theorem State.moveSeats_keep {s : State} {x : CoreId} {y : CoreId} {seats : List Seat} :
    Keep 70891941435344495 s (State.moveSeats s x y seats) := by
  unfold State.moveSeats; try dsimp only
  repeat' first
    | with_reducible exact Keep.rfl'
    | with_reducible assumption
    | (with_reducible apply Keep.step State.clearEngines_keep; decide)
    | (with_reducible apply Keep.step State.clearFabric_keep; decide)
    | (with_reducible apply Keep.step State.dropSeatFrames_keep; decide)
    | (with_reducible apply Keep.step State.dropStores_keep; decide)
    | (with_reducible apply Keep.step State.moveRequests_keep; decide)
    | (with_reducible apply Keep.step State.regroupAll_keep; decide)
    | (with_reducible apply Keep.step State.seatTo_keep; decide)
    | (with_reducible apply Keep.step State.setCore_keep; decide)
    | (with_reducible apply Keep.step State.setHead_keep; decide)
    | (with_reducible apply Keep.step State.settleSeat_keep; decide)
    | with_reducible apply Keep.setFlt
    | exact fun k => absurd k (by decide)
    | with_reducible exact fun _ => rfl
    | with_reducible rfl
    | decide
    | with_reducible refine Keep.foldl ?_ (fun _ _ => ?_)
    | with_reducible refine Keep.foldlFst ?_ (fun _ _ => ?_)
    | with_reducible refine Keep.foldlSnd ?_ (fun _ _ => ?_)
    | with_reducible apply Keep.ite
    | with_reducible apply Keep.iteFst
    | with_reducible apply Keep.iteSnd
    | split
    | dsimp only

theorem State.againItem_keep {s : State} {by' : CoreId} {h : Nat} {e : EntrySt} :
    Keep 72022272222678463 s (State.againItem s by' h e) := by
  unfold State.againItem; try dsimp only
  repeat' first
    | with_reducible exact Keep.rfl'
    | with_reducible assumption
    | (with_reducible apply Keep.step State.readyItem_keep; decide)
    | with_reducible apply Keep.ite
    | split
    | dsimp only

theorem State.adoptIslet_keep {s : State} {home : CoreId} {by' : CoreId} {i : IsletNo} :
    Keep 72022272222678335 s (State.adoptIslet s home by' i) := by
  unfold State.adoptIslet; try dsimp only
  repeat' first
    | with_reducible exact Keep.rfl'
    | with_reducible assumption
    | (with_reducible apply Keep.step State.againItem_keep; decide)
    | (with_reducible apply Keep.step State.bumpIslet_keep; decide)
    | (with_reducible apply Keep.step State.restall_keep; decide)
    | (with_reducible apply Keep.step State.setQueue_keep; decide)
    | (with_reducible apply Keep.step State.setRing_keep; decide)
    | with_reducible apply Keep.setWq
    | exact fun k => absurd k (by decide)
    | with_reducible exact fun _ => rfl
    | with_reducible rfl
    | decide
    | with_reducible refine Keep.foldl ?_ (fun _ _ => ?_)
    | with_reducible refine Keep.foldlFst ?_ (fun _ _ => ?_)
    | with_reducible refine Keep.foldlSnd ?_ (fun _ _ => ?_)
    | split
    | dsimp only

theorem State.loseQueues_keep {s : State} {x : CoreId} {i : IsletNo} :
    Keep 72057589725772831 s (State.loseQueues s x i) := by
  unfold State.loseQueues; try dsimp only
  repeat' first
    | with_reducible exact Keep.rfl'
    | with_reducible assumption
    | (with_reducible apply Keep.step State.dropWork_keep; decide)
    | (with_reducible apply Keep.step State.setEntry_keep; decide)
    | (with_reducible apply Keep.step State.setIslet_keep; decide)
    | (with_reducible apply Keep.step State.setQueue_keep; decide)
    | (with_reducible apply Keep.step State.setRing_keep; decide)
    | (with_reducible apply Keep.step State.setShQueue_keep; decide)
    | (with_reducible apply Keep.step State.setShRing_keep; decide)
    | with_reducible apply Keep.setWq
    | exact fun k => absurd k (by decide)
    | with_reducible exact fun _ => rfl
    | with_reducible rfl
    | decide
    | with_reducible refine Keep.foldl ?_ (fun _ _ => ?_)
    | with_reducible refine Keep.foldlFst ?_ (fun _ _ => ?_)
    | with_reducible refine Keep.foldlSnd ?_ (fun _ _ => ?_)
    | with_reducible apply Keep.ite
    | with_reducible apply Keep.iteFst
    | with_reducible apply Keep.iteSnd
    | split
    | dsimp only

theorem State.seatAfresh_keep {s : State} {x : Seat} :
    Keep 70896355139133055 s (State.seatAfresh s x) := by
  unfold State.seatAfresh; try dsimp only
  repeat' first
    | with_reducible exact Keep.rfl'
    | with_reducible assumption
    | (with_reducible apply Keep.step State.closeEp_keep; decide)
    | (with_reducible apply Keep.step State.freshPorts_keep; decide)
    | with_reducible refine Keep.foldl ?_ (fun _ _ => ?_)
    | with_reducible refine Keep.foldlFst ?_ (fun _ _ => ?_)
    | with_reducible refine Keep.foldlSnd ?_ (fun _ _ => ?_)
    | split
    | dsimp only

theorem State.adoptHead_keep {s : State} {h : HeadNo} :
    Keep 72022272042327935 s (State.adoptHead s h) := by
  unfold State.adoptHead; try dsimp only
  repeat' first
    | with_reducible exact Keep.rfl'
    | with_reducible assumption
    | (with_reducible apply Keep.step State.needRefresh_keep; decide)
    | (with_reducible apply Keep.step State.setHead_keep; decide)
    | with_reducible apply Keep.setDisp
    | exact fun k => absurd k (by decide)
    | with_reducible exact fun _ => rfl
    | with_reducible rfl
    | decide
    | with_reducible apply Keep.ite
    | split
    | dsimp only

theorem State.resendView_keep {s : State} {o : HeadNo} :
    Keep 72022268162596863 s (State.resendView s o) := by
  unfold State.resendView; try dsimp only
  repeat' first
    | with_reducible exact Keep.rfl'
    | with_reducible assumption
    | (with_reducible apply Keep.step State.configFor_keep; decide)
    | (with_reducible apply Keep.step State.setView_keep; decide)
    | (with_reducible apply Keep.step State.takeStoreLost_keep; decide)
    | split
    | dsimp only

__Problem to work on__. Of all the entries above, repeat only the lines from the line that has "unfold State.resendView; try dsimp only" to the line that has "Keep.step State.takeStoreLost_keep; decide)", both lines included, exactly.

__Final answer__.
  unfold State.resendView; try dsimp only
  repeat' first
    | with_reducible exact Keep.rfl'
    | with_reducible assumption
    | (with_reducible apply Keep.step State.configFor_keep; decide)
    | (with_reducible apply Keep.step State.setView_keep; decide)
    | (with_reducible apply Keep.step State.takeStoreLost_keep; decide)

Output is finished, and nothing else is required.